How to complete this task
Copy, word for word, the lines of the entries below between the one with "before, from skips" and the one with "loops, back =>", inclusive, and leave out everything else.

Records for this task
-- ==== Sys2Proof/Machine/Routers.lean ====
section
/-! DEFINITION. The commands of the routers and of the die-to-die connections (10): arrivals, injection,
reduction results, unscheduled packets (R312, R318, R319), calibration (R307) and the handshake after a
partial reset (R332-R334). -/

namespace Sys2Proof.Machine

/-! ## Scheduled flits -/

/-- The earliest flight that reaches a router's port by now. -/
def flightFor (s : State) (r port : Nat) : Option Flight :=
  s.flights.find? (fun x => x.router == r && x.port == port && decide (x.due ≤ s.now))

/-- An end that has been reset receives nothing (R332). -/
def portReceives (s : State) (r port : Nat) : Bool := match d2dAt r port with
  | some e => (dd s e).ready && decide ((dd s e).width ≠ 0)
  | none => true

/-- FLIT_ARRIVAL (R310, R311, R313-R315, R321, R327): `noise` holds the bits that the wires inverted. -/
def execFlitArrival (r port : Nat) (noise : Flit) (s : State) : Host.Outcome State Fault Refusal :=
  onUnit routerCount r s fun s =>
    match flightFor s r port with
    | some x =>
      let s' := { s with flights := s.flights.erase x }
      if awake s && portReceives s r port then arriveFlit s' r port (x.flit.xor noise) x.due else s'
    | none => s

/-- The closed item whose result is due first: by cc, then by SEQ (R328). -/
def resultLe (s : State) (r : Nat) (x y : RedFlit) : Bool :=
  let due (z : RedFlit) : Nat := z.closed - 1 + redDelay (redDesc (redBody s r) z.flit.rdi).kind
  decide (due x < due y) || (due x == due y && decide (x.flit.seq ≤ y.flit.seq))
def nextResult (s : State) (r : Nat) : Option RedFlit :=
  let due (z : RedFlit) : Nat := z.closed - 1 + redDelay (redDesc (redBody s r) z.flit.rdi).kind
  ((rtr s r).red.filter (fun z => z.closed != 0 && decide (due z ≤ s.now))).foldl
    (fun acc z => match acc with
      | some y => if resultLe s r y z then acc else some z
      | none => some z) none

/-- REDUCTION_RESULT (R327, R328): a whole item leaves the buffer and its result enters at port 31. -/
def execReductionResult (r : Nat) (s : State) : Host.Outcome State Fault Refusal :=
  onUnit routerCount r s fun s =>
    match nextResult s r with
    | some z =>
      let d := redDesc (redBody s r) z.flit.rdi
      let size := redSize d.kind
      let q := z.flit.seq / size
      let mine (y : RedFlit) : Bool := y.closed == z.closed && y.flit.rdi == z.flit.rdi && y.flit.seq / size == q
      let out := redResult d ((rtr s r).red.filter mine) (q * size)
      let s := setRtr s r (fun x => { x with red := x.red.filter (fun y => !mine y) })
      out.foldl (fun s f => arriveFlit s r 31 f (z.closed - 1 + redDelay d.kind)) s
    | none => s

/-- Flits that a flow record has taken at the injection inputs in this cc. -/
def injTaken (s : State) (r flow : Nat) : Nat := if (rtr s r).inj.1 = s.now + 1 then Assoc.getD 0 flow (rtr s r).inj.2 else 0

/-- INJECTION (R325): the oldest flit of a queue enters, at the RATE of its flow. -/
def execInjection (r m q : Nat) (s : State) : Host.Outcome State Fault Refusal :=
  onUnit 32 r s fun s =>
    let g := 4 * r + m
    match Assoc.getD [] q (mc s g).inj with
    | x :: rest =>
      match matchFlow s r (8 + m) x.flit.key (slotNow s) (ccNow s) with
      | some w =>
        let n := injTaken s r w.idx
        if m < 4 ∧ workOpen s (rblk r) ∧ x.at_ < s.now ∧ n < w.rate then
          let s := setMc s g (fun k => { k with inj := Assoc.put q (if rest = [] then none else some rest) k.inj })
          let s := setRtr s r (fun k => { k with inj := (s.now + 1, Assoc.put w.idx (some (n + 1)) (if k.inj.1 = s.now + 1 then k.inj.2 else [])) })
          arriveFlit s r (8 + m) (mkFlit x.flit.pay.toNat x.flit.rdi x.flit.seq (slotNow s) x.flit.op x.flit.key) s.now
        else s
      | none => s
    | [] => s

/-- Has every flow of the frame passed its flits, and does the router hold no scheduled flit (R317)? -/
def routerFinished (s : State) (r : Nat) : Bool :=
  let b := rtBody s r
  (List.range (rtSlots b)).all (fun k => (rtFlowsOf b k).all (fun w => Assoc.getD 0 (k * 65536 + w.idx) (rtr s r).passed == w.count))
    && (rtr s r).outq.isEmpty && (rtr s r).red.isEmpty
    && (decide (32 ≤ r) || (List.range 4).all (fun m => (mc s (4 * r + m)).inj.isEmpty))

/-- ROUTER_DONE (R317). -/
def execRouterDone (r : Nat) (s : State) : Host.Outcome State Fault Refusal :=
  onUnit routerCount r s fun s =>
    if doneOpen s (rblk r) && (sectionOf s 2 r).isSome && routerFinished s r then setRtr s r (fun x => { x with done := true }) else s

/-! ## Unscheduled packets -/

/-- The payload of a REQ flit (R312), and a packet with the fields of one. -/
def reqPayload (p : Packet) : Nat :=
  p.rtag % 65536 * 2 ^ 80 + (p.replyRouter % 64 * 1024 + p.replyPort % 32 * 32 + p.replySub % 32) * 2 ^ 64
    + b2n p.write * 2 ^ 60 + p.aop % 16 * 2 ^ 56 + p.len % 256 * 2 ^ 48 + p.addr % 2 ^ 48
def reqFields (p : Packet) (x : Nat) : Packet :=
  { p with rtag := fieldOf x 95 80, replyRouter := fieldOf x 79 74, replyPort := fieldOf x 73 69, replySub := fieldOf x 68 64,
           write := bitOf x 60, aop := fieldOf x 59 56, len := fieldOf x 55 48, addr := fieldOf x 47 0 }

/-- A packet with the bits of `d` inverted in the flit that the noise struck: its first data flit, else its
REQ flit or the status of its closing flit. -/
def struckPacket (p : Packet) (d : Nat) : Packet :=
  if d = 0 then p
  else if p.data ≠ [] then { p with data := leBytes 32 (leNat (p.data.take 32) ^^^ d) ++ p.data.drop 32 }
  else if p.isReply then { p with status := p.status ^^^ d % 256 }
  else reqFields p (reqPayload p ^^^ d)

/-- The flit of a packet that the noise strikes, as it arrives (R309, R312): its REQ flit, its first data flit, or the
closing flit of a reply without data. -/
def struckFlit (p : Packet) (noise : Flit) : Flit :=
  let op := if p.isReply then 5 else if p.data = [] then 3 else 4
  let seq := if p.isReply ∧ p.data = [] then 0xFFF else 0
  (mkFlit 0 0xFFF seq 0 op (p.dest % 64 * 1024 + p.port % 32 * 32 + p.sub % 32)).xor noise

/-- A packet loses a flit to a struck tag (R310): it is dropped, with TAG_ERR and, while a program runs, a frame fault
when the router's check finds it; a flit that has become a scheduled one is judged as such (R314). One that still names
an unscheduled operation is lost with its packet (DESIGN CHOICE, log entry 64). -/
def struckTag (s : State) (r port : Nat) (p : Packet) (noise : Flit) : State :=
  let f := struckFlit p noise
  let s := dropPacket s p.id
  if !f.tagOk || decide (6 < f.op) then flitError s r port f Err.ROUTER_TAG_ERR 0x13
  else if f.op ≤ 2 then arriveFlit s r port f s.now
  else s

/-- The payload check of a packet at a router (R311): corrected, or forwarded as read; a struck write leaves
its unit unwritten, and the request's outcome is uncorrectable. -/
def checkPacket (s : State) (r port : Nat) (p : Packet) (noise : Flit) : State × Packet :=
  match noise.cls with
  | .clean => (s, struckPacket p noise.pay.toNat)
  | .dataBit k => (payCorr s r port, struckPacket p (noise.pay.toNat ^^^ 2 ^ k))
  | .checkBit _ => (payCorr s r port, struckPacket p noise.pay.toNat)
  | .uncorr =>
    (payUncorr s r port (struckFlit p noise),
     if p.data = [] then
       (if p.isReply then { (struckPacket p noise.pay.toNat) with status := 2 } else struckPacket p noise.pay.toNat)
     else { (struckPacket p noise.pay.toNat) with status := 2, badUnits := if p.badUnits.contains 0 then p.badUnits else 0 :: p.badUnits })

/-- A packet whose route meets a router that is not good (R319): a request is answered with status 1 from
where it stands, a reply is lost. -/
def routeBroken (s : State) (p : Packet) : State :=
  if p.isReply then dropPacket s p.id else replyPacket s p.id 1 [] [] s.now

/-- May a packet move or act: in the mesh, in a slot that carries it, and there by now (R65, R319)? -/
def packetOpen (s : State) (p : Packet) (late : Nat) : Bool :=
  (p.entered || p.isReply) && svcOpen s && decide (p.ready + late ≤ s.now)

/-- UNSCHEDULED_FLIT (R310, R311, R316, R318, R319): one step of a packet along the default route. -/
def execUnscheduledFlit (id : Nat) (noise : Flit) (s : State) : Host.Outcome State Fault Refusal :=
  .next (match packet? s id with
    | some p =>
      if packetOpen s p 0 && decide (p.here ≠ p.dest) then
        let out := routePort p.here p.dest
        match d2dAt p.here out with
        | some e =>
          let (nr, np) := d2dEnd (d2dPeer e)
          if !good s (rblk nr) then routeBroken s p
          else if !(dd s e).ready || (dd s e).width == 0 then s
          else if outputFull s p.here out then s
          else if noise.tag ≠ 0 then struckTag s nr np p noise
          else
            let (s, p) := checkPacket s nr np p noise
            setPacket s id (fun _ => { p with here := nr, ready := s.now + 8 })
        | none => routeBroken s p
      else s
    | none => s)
--
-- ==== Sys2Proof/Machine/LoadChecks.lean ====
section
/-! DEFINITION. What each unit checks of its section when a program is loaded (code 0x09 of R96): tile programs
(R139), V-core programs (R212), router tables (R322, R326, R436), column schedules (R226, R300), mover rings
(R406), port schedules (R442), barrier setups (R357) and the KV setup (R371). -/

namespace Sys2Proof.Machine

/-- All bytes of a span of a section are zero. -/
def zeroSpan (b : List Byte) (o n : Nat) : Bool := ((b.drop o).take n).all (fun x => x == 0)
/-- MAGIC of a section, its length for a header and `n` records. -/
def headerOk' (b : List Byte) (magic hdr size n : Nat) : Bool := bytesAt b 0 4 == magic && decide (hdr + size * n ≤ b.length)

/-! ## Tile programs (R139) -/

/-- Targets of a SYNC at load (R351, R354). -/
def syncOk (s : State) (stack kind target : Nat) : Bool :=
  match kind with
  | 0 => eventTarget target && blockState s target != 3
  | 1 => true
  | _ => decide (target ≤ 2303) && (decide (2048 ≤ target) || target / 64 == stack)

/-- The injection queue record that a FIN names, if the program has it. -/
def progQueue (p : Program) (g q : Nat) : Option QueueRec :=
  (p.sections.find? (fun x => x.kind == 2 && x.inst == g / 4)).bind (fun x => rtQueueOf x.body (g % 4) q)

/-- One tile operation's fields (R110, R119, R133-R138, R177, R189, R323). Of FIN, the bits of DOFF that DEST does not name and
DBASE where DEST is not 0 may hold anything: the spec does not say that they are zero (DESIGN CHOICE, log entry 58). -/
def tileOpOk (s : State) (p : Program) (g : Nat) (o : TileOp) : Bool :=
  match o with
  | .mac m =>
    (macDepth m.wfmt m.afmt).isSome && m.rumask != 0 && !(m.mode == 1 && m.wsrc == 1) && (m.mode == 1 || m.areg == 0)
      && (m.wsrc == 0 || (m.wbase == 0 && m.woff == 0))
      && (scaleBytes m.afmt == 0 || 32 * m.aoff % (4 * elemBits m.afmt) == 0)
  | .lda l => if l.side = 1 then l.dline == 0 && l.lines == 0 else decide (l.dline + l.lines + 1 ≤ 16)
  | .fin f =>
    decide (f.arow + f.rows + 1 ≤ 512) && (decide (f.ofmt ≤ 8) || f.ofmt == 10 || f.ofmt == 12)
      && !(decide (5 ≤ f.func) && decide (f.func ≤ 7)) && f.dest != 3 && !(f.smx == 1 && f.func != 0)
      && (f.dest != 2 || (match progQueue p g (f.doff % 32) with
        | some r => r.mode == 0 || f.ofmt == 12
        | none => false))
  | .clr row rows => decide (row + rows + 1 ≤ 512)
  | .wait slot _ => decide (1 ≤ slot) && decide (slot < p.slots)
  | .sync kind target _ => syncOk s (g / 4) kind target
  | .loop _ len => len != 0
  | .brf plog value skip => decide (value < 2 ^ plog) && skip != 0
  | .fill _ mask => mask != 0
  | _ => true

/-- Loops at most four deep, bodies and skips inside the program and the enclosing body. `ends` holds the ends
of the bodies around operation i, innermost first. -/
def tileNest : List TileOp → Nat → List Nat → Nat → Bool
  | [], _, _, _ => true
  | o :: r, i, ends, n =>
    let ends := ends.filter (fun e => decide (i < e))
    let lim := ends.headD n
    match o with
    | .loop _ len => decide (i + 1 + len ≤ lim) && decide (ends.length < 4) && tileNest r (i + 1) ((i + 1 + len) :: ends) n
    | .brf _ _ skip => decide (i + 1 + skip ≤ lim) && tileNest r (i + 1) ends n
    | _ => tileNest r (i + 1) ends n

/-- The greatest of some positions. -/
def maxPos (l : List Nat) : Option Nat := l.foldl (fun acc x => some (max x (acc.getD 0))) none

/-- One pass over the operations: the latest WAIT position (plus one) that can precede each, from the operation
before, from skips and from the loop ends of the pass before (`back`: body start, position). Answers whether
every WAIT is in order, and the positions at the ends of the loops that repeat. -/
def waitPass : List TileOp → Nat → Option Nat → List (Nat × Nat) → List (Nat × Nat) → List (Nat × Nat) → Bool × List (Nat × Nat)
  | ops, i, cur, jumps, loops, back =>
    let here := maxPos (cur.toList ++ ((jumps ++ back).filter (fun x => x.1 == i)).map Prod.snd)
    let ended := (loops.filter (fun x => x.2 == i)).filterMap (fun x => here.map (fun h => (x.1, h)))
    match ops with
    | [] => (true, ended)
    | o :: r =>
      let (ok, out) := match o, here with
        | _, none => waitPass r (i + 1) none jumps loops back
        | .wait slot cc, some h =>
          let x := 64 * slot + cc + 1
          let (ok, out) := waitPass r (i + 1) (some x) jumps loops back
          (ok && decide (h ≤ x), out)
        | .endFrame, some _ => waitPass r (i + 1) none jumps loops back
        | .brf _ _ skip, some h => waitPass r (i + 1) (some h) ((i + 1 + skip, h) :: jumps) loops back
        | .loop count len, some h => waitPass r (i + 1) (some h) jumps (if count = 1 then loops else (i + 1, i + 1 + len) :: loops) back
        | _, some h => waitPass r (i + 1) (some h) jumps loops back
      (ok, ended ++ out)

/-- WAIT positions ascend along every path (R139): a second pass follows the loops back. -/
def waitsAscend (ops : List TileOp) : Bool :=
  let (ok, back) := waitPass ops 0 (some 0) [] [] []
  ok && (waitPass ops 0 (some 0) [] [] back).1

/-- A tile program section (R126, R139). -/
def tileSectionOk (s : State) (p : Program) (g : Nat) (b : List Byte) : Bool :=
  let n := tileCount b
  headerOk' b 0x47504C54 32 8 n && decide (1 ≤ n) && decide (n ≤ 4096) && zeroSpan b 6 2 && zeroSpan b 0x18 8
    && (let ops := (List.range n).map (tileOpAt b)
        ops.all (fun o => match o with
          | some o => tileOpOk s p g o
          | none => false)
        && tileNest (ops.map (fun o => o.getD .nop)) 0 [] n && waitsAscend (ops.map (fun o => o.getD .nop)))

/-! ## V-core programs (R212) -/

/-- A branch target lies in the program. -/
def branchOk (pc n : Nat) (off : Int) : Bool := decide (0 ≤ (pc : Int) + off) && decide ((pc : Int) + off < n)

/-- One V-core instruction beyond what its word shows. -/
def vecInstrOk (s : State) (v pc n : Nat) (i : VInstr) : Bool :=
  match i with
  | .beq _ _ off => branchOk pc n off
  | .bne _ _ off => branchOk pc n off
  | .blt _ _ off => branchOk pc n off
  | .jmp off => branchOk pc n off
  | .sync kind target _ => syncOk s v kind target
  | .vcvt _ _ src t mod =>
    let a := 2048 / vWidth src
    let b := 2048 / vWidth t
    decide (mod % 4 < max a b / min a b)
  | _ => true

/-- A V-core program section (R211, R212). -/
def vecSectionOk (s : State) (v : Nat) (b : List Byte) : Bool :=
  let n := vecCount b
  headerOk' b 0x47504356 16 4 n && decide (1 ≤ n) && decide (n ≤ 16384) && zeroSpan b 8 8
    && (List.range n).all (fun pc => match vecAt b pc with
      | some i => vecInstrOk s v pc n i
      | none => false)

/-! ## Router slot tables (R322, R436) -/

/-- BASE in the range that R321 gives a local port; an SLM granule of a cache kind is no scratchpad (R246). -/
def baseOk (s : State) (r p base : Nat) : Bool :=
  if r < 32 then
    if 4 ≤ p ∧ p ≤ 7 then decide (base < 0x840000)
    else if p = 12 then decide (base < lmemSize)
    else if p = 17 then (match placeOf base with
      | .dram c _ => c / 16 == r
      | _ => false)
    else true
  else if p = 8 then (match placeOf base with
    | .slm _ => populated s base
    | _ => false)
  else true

Solution
before, from skips and from the loop ends of the pass before (`back`: body start, position). Answers whether
every WAIT is in order, and the positions at the ends of the loops that repeat. -/
def waitPass : List TileOp → Nat → Option Nat → List (Nat × Nat) → List (Nat × Nat) → List (Nat × Nat) → Bool × List (Nat × Nat)
  | ops, i, cur, jumps, loops, back =>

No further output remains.